Human beings are — by virtue of being in God’s image — culture makers or meaning makers. We call this the “cultural mandate” based on Genesis 2, where God put man in the garden to work it and take care of it (cultivate it) and then brought over the animals so Adam could name them. Naming is a form of meaning making…
One other thing to always remember: Each bit of the Bible was written in a particular culture… we read it from within a particular culture, our own, and we tend to be kinda arrogantly confident that our culture has the best understanding. Be carefull with that…
Conclusion (some of this is different that what I said in the sermon):
In three passages we have interaction between Gospel and culture. In the first the Holy Spirit enables communication across cultures. In the second God breaks down cultural barriers that are no longer valid, and in the third a connecting point in the culture is found, and from that connecting point the gospel is shared.
And here we are, we’ve identified that one of our big Adaptive challenges is a culture gap.
What has happened? Have we lost the ability to speak across cultures? Maybe. Has the Holy Spirit stopped functioning among us in a way that makes that cross-cultural communication more possible? Maybe.
What I see us doing troughout history is forming denominations and congregations and bringing all kinds of culture in from the world we live in at the time this happens (Roberts Rules of Order, Organ Playing, shaping churches like courtrooms — or more recently like theaters, having academic lectures delivered as everyone sits in orderly rows, or having worship become a concert, having everyone sit real still to show respect or having them bopping to the beat of God and on and on). All of these are technicalities. And we, over time, become captive to believing a particular kind of musical worship IS Christian or Christianity, and we lose the movement of the Heart and Spirit that is at the core. And we begin to believe that clothing naked peoples in other parts of the world IS making them Christian or that teaching them to recite certain prayers IS making them Christian. (If you can get hold of the movie “At Play in the Fields of the Lord” it shows this well, but be warned, it is not a nice depiction of Christitan Missionaries, and has full frontal nudity in it.) Or that “taking the indian out of them and making them like us” IS Christianizing them. We still do this today! And we cannot even begin to close the culture gap and reach across unless we undergo some Adaptive and Heart changes.

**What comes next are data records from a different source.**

-- ==== Sys2Proof/Machine/Ops.lean ====
section
/-! DEFINITION. Shared operations: taking a trap or an upcall and returning from it (R158, R159, R360–R363), signals of rein
counters, completing an instruction, fetching a line (R70–R75), and issuing an instruction (R84–R86, R234). -/

namespace Sys2Proof.Machine

open Sys2Proof

/-! Taking an exception. -/

/-- CAUSE of TRAPCAUSE, 0 when no frame is held (Table 18). -/
def Ctx.causeCode (k : Ctx) : Nat := (k.cause.extractLsb' 0 8).toNat
def Ctx.upcallBit (k : Ctx) : Bool := k.cause.getLsbD 9

/-- TRAPCAUSE of a frame (Table 18). -/
def causeWord (t : Tr) (upcall imprecise : Bool) : Word :=
  BitVec.ofNat 64 (t.detail % 256 * 2 ^ 16 + (if upcall then 2 ^ 9 else 0) + (if imprecise then 2 ^ 8 else 0) + t.cause.code)

/-- TRAPTAG of a frame (Table 19). -/
def tagWord (t : Tr) (tag : Nat) : Word :=
  BitVec.ofNat 64 (t.obyte % 64 * 2 ^ 53 + t.other % 2 ^ 21 * 2 ^ 32 + tag % 2 ^ 32)

def Core.launchId (k : Core) : Nat := match k.launch with | some l => l.id | none => 0

/-- A double trap (R361): the context halts, the first frame stays, the die's fault queue records the new cause and PC. -/
def State.doubleTrap (s : State) (c : CtxId) (pc : Word) (t : Tr) : State :=
  let k := s.ctx c
  let s := s.setCtx c { k with st := .halted t.cause.code }
  (s.record (dieOf c.core.vt) { addr := pc, tag := k.count % 2 ^ 32, ident := identC c, cause := t.cause.code, kind := 4,
                                launch := (s.core c.core).launchId }).2

/-- The store of doubleword i of an upcall's frame below s2 (R362). -/
def State.frameReq (s : State) (c : CtxId) (i : Nat) : Req :=
  { base := s.rs c 2, ofs := (i : Int) * 8 - 32, n := 8, align := 8, k := .write, spaces := spStore, plain := true, held := true }

/-- A trap that has to store the frame of a running upcall waits while its bytes are held back, as the context's own stores do (R183, R362). -/
def State.pushHeld (s : State) (c : CtxId) : Option Wait :=
  if !(s.ctx c).upcallBit || (s.ctx c).sup then none
  else [0, 1, 2, 3].findSome? (fun i => match s.coreAddr c (s.frameReq c i) with | .error (.wait w _) => some w | _ => none)

/-- Store four doublewords from s2 − 32 up, as the context's own stores (R362); none when one fails. -/
def State.pushFrame (s : State) (c : CtxId) : List (Nat × Word) → Option State
  | [] => some s
  | (i, w) :: r =>
    let q := s.frameReq c i
    match s.coreAddr c q with
    | .ok (a, s') => (s'.writeAt c q.ea a (natLe 8 w.toNat) true Ord.plain).pushFrame c r
    | .error _ => none

/-- Write a trap frame and continue at TRAPVEC in supervisor mode (R360). -/
def State.enterTrap (s : State) (c : CtxId) (pc : Word) (imprecise : Bool) (tag : Nat) (t : Tr) : State :=
  let vec := (s.core c.core).trapVec
  let p := s.preempting c.core
  s.modCtx c (fun k => { k with framed := p, cause := causeWord t false imprecise, trapPc := pc, trapVal := t.val, trapTag := tagWord t tag, sup := true,
                                pc := vec, entry := .vector, line := [], body := [], st := .ready })

/-- Write an upcall frame and continue at UPCALLVEC in the mode the context has (R362). -/
def State.enterUpcall (s : State) (c : CtxId) (pc : Word) (tag : Nat) (t : Tr) : State :=
  let vec := (s.core c.core).upcallVec
  let p := s.preempting c.core
  s.modCtx c (fun k => { k with framed := p, cause := causeWord t true false, trapPc := pc, trapVal := t.val, trapTag := tagWord t tag, pc := vec,
                                entry := .vector, line := [], body := [], st := .ready })

/-- Take a trap at `pc`: the one operation that delivers every cause (R360–R363). An upcall when PAGE_ABSENT arises precisely in user
mode with UPCALLVEC nonzero and UPCALL 0; a double trap in supervisor mode with a frame held; otherwise through TRAPVEC, the
frame of a running upcall first stored below s2. `upcalls` is false where R234 denies the upcall. -/
def State.takeTrapTag (s : State) (c : CtxId) (pc : Word) (imprecise upcalls : Bool) (tag : Nat) (t : Tr) : State :=
  let s := ({ s with feq := s.feq.filter (fun r => r.ctx != c) } : State).dropGrants c
  let s := if t.cause = .uncorrectable then s.bump (dieOf c.core.vt) 0x50 else s
  let k := s.ctx c
  if t.cause = .pageAbsent ∧ imprecise = false ∧ upcalls = true ∧ k.sup = false ∧ (s.core c.core).upcallVec ≠ 0 ∧ k.upcallBit = false then
    s.enterUpcall c pc tag t
  else if k.sup = true ∧ k.causeCode ≠ 0 then s.doubleTrap c pc t
  else if k.upcallBit = true then
    match s.pushFrame c [(0, k.cause), (1, k.trapPc), (2, k.trapVal), (3, k.trapTag)] with
    | some s' => (s'.ws c 2 (setField (s.rs c 2) 0 64 ((s.rs c 2).toNat - 32))).enterTrap c pc imprecise tag t
    | none => s.doubleTrap c pc t
  else s.enterTrap c pc imprecise tag t

/-- A trap that carries the tag of the context's next instruction (R26). -/
def State.takeTrap (s : State) (c : CtxId) (pc : Word) (imprecise : Bool) (t : Tr) : State :=
  s.takeTrapTag c pc imprecise true (s.ctx c).count t

/-- A core set aside as a pager core: one of four of a tile, outside the mesh (R366). DESIGN CHOICE (log 36): those of tile t are positions 0 to 3
of entry 1024 + t. -/
def isPagerCore (c : CoreId) : Bool := decide (1024 ≤ c.vt ∧ c.pos < 4)

/-- Return from a trap: the frame is given up and the mode becomes user, on a pager core it stays supervisor; control goes on at TRAPPC (R159). -/
def State.returnTrap (s : State) (c : CtxId) : State := s.modCtx c (fun k => { k with cause := 0, sup := isPagerCore c.core })

/-- Resume from an upcall: the frame is given up in the mode the context has (R158). -/
def State.returnUpcall (s : State) (c : CtxId) : State := s.modCtx c (fun k => { k with cause := 0 })

/-! Rein counters and wakes. -/

/-- Add to a rein counter of a core (R27); an increment wakes the sleepers of the core (R156). -/
def State.signal (s : State) (core : CoreId) (n inc : Nat) (err : Bool) : State :=
  let s := s.modCore core (fun k => { k with rein := k.rein.set n ((k.reinAt n).add inc err) })
  if inc = 0 then s else s.wakeCore core

/-- A local signal of a completing instruction (R84): it never carries the error bit, and it is a commit event. -/
def State.signalLocal (s : State) (c : CtxId) : Option (Nat × Nat) → State
  | none => s
  | some (n, inc) => ((s.commit c).reinSignal c n).signal c.core n inc false

/-! Completing an instruction. -/

/-- The base of the line that holds an address. -/
def lineBase (pc : Word) : Word := pc &&& ~~~(63 : Word)

/-- The head index of an address in its line (R71). -/
def headIndex (pc : Word) : Nat := ((pc.extractLsb' 0 6).toNat - 2) / 2

/-- The offset of a PC within its space; its width w (Table 52). -/
def pcAdd (pc : Word) (d : Int) : Option Word := offAdd pc d

/-- The address of the line after a line base, where its head 0 is entered by fall-through. A line base at the top of the offset field has no
next line: the spec states none, and the model goes on at offset 2 of the same space (log 39). -/
def nextLine (base : Word) : Word := (pcAdd base 66).getD (setField base 0 (offWidth (pSpc base)) 2)

/-- The address after the head at `pc` and how control reaches it (R71). -/
def nextHead (line : List Byte) (pc : Word) : Word × Entry :=
  if headIndex pc + 1 < headCount line then (pc + 2, .inLine) else (nextLine (lineBase pc), .fall)

/-- How an instruction leaves its context: on to the next head, to a target, ended, or complete later (posted accesses, whose signal
comes with the acknowledgement). -/
inductive Ctl where
  | next
  | jump (target : Word)
  | ended
  | async
deriving DecidableEq, Repr

/-- Advance the PC of a context. -/
def Ctx.advance (k : Ctx) (ctl : Ctl) : Ctx :=
  match ctl with
  | .next => let (pc, e) := nextHead k.line k.pc; { k with pc := pc, entry := e }
  | .async => let (pc, e) := nextHead k.line k.pc; { k with pc := pc, entry := e }
  | .jump t => { k with pc := t, entry := .from_ k.pc, line := [] }
  | .ended => k

/-! Fingerprints of a tandem pair (R425, R426). -/

/-- CRC-64 of ECMA-182, one byte. -/
def crcByte (crc : BitVec 64) (x : Byte) : BitVec 64 :=
  (List.range 8).foldl (fun r _ => if r.getLsbD 63 then (r <<< 1) ^^^ 0x42f0e1eba9ea3693 else r <<< 1) (crc ^^^ (x.setWidth 64 <<< 56))

def crcBytes (crc : BitVec 64) (l : List Byte) : BitVec 64 := l.foldl crcByte crc

/-- Register number and bytes of a register of a class. -/
def State.regImage (s : State) (c : CtxId) (cl : Cls) (r : BitVec 5) : List Byte :=
  let n := r.toNat
  let code := BitVec.ofNat 8 n
  match cl with
  | .s => if n = 0 then [] else code :: natLe 8 (s.rs c r).toNat
  | .p => if n = 0 then [] else code :: natLe 2 (s.rp c r).toNat
  | .v => code :: natLe 64 (s.rv c n).toNat
  | .a => code :: (s.ra c n).toList.flatMap (fun x => natLe 4 x.toNat)
  | .g => code :: (s.rg c n).toList.flatMap (fun x => natLe 128 x.toNat)
  | _ => []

Over time we become captive to our particular cultural expression of Christianity that we have inherited, and we my our nature “preserve” the practices of those while losing the meaning and spiritual vitality those practices used to bring in a particular time and place. And as we become a culture out of touch, we are not able to connect with the culture around us. After a while we lose track of Christlikeness itself… And we become a social club, or a place of social justice activism, or a huddle of world despisers, or…
In the face of that challenge, the bible teaches there are essentially two ways of “Being” in this world, Two Kingdoms. There is the way of the kingdoms of this world founded on the natural way of mankind without God, that says things like “he who dies with the most, wins” and “Get the best revenge you can” etc. And there is the way of the Kingdom of God, which says “give away your stuff” and “Love even your enemies.”
What relatinship does culture have to that Kingdom of God? Can it be packaged in one particular culture? I don’t believe so. I blieve our passages show us that people can be citizens of the Kingdom and have a vast variety of cultures.